With initiatives like the Scam-Safe Accord and advanced fraud detection technologies, financial institutions are enhancing their efforts to safeguard customers and prevent large-scale fraud. Here, we outline critical mitigation strategies that banks can adopt to address this growing challenge.
The surge in online banking fraud has compelled Australian banks and regulatory bodies to strengthen their defence mechanisms.
With initiatives like the Scam-Safe Accord and advanced fraud detection technologies, financial institutions are enhancing their efforts to safeguard customers and prevent large-scale fraud.
Here, we outline critical mitigation strategies that banks can adopt to address this growing challenge.
Behavioral Biometrics: A Core Element of Scam-Safe Accord Compliance
The Scam-Safe Accord requires that all new online accounts in Australia include biometric verification by the end of 2024.
This step ensures enhanced identity verification through fingerprint or facial recognition, reducing the risk of fraudulent account creation.
In addition to these physical biometrics, behavioural intelligence platforms offer further security by monitoring user actions, such as keystrokes and touch patterns, to detect anomalies.
As scams grow more sophisticated, this layered approach of physical and behavioural biometrics provides real-time detection, acting as a powerful deterrent against identity theft and authorized push payment (APP) fraud.
The Scam-Safe Accord: A Holistic Approach to Fraud Prevention
Launched by the Australian Banking Association, the Scam-Safe Accord focuses on disrupting fraudulent tactics, detecting scams early, and proactively addressing emerging threats.
Some of the key measures under this initiative include:
- Confirmation of Payee System
Set to launch across Australian banks by 2025, this system ensures payment is made to the correct recipient by flagging mismatches between the entered and actual payee name.
- Enhanced Risk Controls
Banks will introduce alerts for high-risk transactions, such as large transfers or payments to new payees, giving customers more time to verify the transaction’s legitimacy.
- Collaboration with Fraud Networks
By sharing data across networks like the Australian Financial Crimes Exchange (AFCX), banks can freeze and recover funds faster when scams are detected.
Advanced Behavioral Intelligence for Real-Time Detection
Behavioural intelligence tools have become a crucial component of fraud prevention in financial services.
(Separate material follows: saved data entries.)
-- ==== Sys2Proof/Machine/Dispatch.lean ====
section
/-!
DEFINITION. The dispatch: one arm per command of the block.
-/

namespace Sys2Proof.Machine

def exec (i : Instr) (s : State) : Host.Outcome State Fault Refusal :=
  match i with
  | .coldReset spanBase spanSize => Sys2Proof.Machine.execColdReset spanBase spanSize s
  | .requestTaken r => Sys2Proof.Machine.execRequestTaken r s
  | .presentReleasedWaiter => Sys2Proof.Machine.execPresentReleasedWaiter s
  | .heldTransactionForward => Sys2Proof.Machine.execHeldTransactionForward s
  | .completionTaken => Sys2Proof.Machine.execCompletionTaken s
  | .noticePacketTaken => Sys2Proof.Machine.execNoticePacketTaken s
  | .upstreamLinkDown => Sys2Proof.Machine.execUpstreamLinkDown s
  | .upstreamLinkUp => Sys2Proof.Machine.execUpstreamLinkUp s
  | .downstreamLinkDown => Sys2Proof.Machine.execDownstreamLinkDown s
  | .downstreamLinkUp => Sys2Proof.Machine.execDownstreamLinkUp s
  | .downstreamOfferTaken => Sys2Proof.Machine.execDownstreamOfferTaken s
  | .downstreamTagGrant cls => Sys2Proof.Machine.execDownstreamTagGrant cls s
  | .forwardedCompletion tag status data => Sys2Proof.Machine.execForwardedCompletion tag status data s
  | .staleCompletionDiscard tag => Sys2Proof.Machine.execStaleCompletionDiscard tag s
  | .forwardedTimeout tag => Sys2Proof.Machine.execForwardedTimeout tag s
  | .orphanLimit tag => Sys2Proof.Machine.execOrphanLimit tag s
  | .ownRequestTimeout tag => Sys2Proof.Machine.execOwnRequestTimeout tag s
  | .heldTagRelease tag => Sys2Proof.Machine.execHeldTagRelease tag s
  | .fillReadCompletion tag reply => Sys2Proof.Machine.execFillReadCompletion tag reply s
  | .fillClaimsWay set way => Sys2Proof.Machine.execFillClaimsWay set way s
  | .fillWaitListStart => Sys2Proof.Machine.execFillWaitListStart s
  | .writeBackCompletion tag status => Sys2Proof.Machine.execWriteBackCompletion tag status s
  | .formatWriteCompletion tag status => Sys2Proof.Machine.execFormatWriteCompletion tag status s
  | .formatDrainDone c => Sys2Proof.Machine.execFormatDrainDone c s
  | .zeroWriteCompletion tag status => Sys2Proof.Machine.execZeroWriteCompletion tag status s
  | .scrubUnitGrant => Sys2Proof.Machine.execScrubUnitGrant s
  | .granuleDrainDone c => Sys2Proof.Machine.execGranuleDrainDone c s
  | .retireClearanceDrainsDone c => Sys2Proof.Machine.execRetireClearanceDrainsDone c s
  | .retireClaimReleased c => Sys2Proof.Machine.execRetireClaimReleased c s
  | .revocationRemoval who => Sys2Proof.Machine.execRevocationRemoval who s
  | .harvestGroupDrained c => Sys2Proof.Machine.execHarvestGroupDrained c s
  | .harvestWriteCompletion tag status => Sys2Proof.Machine.execHarvestWriteCompletion tag status s
  | .submission tag c block => Sys2Proof.Machine.execSubmission tag c block s
  | .responseRead tag c => Sys2Proof.Machine.execResponseRead tag c s
  | .apertureOtherWrite tag kind line mask data => Sys2Proof.Machine.execApertureOtherWrite tag kind line mask data s
  | .domainRequestWrite tag domain masked mask data => Sys2Proof.Machine.execDomainRequestWrite tag domain masked mask data s
  | .domainRequestRead tag domain => Sys2Proof.Machine.execDomainRequestRead tag domain s
  | .offer => Sys2Proof.Machine.execOffer s
  | .withdraw => Sys2Proof.Machine.execWithdraw s
  | .pin => Sys2Proof.Machine.execPin s
  | .unpin => Sys2Proof.Machine.execUnpin s
  | .query => Sys2Proof.Machine.execQuery s
  | .format c => Sys2Proof.Machine.execFormat c s
  | .assign c => Sys2Proof.Machine.execAssign c s
  | .release c => Sys2Proof.Machine.execRelease c s
  | .restore c => Sys2Proof.Machine.execRestore c s
  | .queryGranules c => Sys2Proof.Machine.execQueryGranules c s
  | .retire c => Sys2Proof.Machine.execRetire c s
  | .revokeGrant c => Sys2Proof.Machine.execRevokeGrant c s
  | .trackStart c => Sys2Proof.Machine.execTrackStart c s
  | .trackCollect c => Sys2Proof.Machine.execTrackCollect c s
  | .flushTags c => Sys2Proof.Machine.execFlushTags c s
  | .regionSet c => Sys2Proof.Machine.execRegionSet c s
  | .create c => Sys2Proof.Machine.execCreate c s
  | .start c => Sys2Proof.Machine.execStart c s
  | .pause c => Sys2Proof.Machine.execPause c s
  | .resume c => Sys2Proof.Machine.execResume c s
  | .unfence c => Sys2Proof.Machine.execUnfence c s
  | .setQuota c => Sys2Proof.Machine.execSetQuota c s
  | .setFence c => Sys2Proof.Machine.execSetFence c s
  | .clearDomainCounters c => Sys2Proof.Machine.execClearDomainCounters c s
  | .domainStatus c => Sys2Proof.Machine.execDomainStatus c s
  | .activateGrant c => Sys2Proof.Machine.execActivateGrant c s
  | .grantRead c => Sys2Proof.Machine.execGrantRead c s
  | .trackStop c => Sys2Proof.Machine.execTrackStop c s
  | .trackStatus c => Sys2Proof.Machine.execTrackStatus c s
  | .violationPop c => Sys2Proof.Machine.execViolationPop c s
  | .noticeConfig c => Sys2Proof.Machine.execNoticeConfig c s
  | .noticeClear c => Sys2Proof.Machine.execNoticeClear c s
  | .noticeStatus c => Sys2Proof.Machine.execNoticeStatus c s
  | .regionClear c => Sys2Proof.Machine.execRegionClear c s
  | .regionLockdown c => Sys2Proof.Machine.execRegionLockdown c s
  | .freeze c => Sys2Proof.Machine.execFreeze c s
  | .setFaultPolicy c => Sys2Proof.Machine.execSetFaultPolicy c s
  | .contain c => Sys2Proof.Machine.execContain c s
  | .resumePart c => Sys2Proof.Machine.execResumePart c s
  | .ackIntegrity c => Sys2Proof.Machine.execAckIntegrity c s
  | .clearIntegrityCount c => Sys2Proof.Machine.execClearIntegrityCount c s
  | .setCorrectedLimit c => Sys2Proof.Machine.execSetCorrectedLimit c s
  | .poisonRead c => Sys2Proof.Machine.execPoisonRead c s
  | .partStatus c => Sys2Proof.Machine.execPartStatus c s
  | .abort c => Sys2Proof.Machine.execAbort c s
  | .resetEngines c => Sys2Proof.Machine.execResetEngines c s
  | .warmResetSettled => Sys2Proof.Machine.execWarmResetSettled s
  | .powerWarn => Sys2Proof.Machine.execPowerWarn s
  | .powerWarnQuiesced => Sys2Proof.Machine.execPowerWarnQuiesced s
  | .platformFaultAssert => Sys2Proof.Machine.execPlatformFaultAssert s
  | .platformFaultDeassert => Sys2Proof.Machine.execPlatformFaultDeassert s
  | .powerWarnDeassert => Sys2Proof.Machine.execPowerWarnDeassert s

end Sys2Proof.Machine
end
These systems analyze user behaviours such as mouse movements, typing patterns, and session activity to identify deviations from normal interactions.
This allows banks to detect and respond to fraud in real time, even if the transaction appears authorized.
Multi-Layered Security and Real-Time Monitoring
A robust multi-layered security approach is essential for fraud prevention.
This should include:
- Administrative Measures
Training employees to recognize phishing attempts and suspicious activities.
- Physical Controls
Limiting access to sensitive systems.
- Technical Tools
AI-driven fraud detection, firewalls, and anti-malware solutions.
Real-time monitoring also plays a crucial role in flagging unusual account activities, such as out-of-hours access or irregular transactions, signalling potential fraud.
Education and Future Liability in Fraud Prevention
Educating both employees and customers is key.
Regular training on detecting scams, coupled with resources for customers on multi-factor authentication and avoiding phishing attacks, can help reduce fraud risks.
As scams continue to rise, banks may face increased liability for compensating fraud victims, following trends in the UK and Europe.
A shift towards mandatory bank compensation could change the future landscape of fraud prevention in Australia.